Last weekend, Rick and I put up our Christmas tree. We enjoyed it unadorned except for lights for an evening and then, on Sunday, as we pulled out the boxes of decorations, I groaned and wished that the Christmas Tree Decorating Fairy would show up and do this for me. But I knew that She/He didn’t really exist and I might as well “get it over with”. Because I do like me a decorated tree to look at every day of December. And Fairies, though prodigious in their powers, probably do not know how exactly I like the ribbon to go around my tree and which decorations need to be relegated to the backside because I love them less than others that deserve front-and-center prominence.

And it was a lovely afternoon: just me and my husband and Michael Bublé and Mariah Carey engaging in a tradition that is timeless and ever-new. And it was nice to get it done before December 1 – a little less rushed than if we squeezed it into a weeknight in the middle of the month and a little more special because we did it together.

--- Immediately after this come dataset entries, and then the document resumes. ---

-- ==== Sys2Proof/Machine/CollRows.lean ====
section
/-!
DEFINITION. The COLLECTIVE commands (R246, R251 to R256, R287, R318), the engine's slots and packets (R248 to R250), stragglers, re-forming
and abort (R258 to R263).
-/
namespace Sys2Proof.Machine

/-! ### The commands -/

/-- The parameters of a COLLECTIVE (R252, R287, R318). -/
def collOk (c : Cmd) : Bool :=
  let op := c.param 1 1
  let red := c.param 2 1
  let fi := c.param 3 1
  let fo := c.param 4 1
  c.restZero [(0, 9), (10, 34)] && decide (op ≤ 5) && decide (c.param 5 1 < 16) && decide (c.param 6 1 < 64) && decide (c.param 8 1 < 16) &&
  decide (red ≤ 2) && vaOk (c.param 16 8) && vaOk (c.param 24 8) &&
  (if op = 2 ∨ op = 4 then
     (decide (fi ≤ 4) || (fi == 6 && red == 0)) && decide (fo ≤ 12) && (fi == 6 || red != 0 || fo != 6)
   else fi == 0 && fo == 0) &&
  (!bitOf (c.param 5 1) 2 || (op == 3 && decide (1 ≤ c.param 7 1)))

/-- The bytes that a member reads (R251). -/
def collInput (c : Cmd) (root : Bool) : Nat :=
  let l := c.param 32 8
  match c.param 1 1 with
  | 0 => 0
  | 1 => if root then l else 0
  | 2 => elemBytes (c.param 3 1) l
  | 4 => elemBytes (c.param 3 1) l
  | _ => l

/-- The kind of an operation code. -/
def collKind (op : Nat) : CollKind :=
  match op with
  | 0 => .barrier
  | 1 => .broadcast
  | 2 => .reduceScatter
  | 3 => .allGather
  | 4 => .allReduce
  | _ => .allToAll

/-- The hold that a gather names (R287). -/
def collHold (c : Cmd) (n : Nat) : Option Hold :=
  if bitOf (c.param 5 1) 2 then
    some { index := c.param 6 1, uses := c.param 7 1, quadMask := BitVec.ofNat 4 (c.param 8 1), freeOnDrop := bitOf (c.param 5 1) 3
           base := BitVec.ofNat 56 (c.param 24 8), parcels := n * c.param 32 8 / frameBytes }
  else none

/-- A collective on a plat, as it stands before any data (R249): `y` is the plat. -/
def State.newColl (s : State) (c : Cmd) (kind : CollKind) (p : Nat) (y : Plat) : Coll :=
  let q := match c.src with | .queue q => q.toNat | .mailbox => 0
  { id := s.nextColl, ctx := q / 4, queue := q, kind := kind, platId := p, seq := y.collSeq, epoch := y.epoch, members := y.members
    e0 := y.e0, e1 := y.e1, e2 := y.e2, me := y.members.idxOf (BitVec.ofNat 15 s.self), straggler := y.straggler, first := y.members
    order := c.order, gate := (s.queue q).release.map (·.1) }

/-- The collective of a COLLECTIVE command. -/
def State.collOf (s : State) (c : Cmd) (p : Nat) (y : Plat) : Coll :=
  let x := s.newColl c (collKind (c.param 1 1)) p y
  { x with
    reduction := c.param 2 1
    inFormat := BitVec.ofNat 8 (c.param 3 1)
    outFormat := BitVec.ofNat 8 (c.param 4 1)
    sr := bitOf (c.param 5 1) 0
    generate := bitOf (c.param 5 1) 1
    root := c.param 12 4
    inAddr := c.param 16 8
    outAddr := c.param 24 8
    len := c.param 32 8
    srStep := BitVec.ofNat 32 (c.param 40 4)
    srJob := s.drawJob x.ctx
    hold := collHold c y.members.length
    reformable := y.reformable && !(s.ctx x.ctx).strict }

/-- The values that a member reads at its input address: FP32 for the reductions but INT32, bytes for the rest (R49, R252). -/
def Coll.words (x : Coll) (bs : List Byte) : List Word64 :=
  let f := x.inFormat.toNat
  if x.kind.arith then
    (List.range x.len).map (fun i =>
      let c := elemAt f bs i
      BitVec.ofNat 64 (if f = 6 then c else (widen f c).toNat))
  else bs.map (fun b => BitVec.ofNat 64 b.toNat)

/-- A collective given to the engine: it counts as begun on its plat (R249). -/
def State.beginColl (s : State) (src : CmdSource) (x : Coll) : State :=
  let s := { s with
    colls := s.colls ++ [x]
    nextColl := s.nextColl + 1
    plats := s.plats.map (fun (e : Nat × Plat) => if e.1 = x.platId then (e.1, { e.2 with collSeq := e.2.collSeq + 1 }) else e) }
  s.modCmd src (fun k => { k with handed := true })

/-- Two ranges that share a byte. -/
def rangesMeet (a n b m : Nat) : Bool := decide (0 < n ∧ 0 < m ∧ a < b + m ∧ b < a + n)

/-- The output range of a hold: whole parcels PINNED to this module (R287). -/
def State.holdRangeOk (s : State) (c base n : Nat) (fab : Fab) : Bool :=
  wholeParcels base n && (parcelsIn base n).all (fun pn => (s.pinnedAttr c pn fab).isSome)

/-- A COLLECTIVE whose parameters and plat allow it: it waits for its deferred groups, reads its input and goes to the engine. -/
def State.collGo (s : State) (src : CmdSource) (fab : Fab) (x : Coll) : State :=
  let c := s.cmd! src
  let n := collInput c (x.root == x.me)
  s.afterDeferred src (c.param 10 2)
    (let r := s.engineRead (srcCtx src) (.cmd src) fab x.inAddr n
     r.2.2.beginColl src { x with input := x.words r.1 })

As much as I like to Finish Things, there’s a lot to be said for Holding Off, Slowing Down & Pausing. After all, it’s not really good sense to eat twenty Oreos just so I can recycle the box. It’s also not good sense to waste all my December days wishing for January 1. The shopping, the baking, the wrapping, the decorating are ALL GOOD THINGS. I will try to savor my Oreos one at a time and give thanks for all the days that I get to have.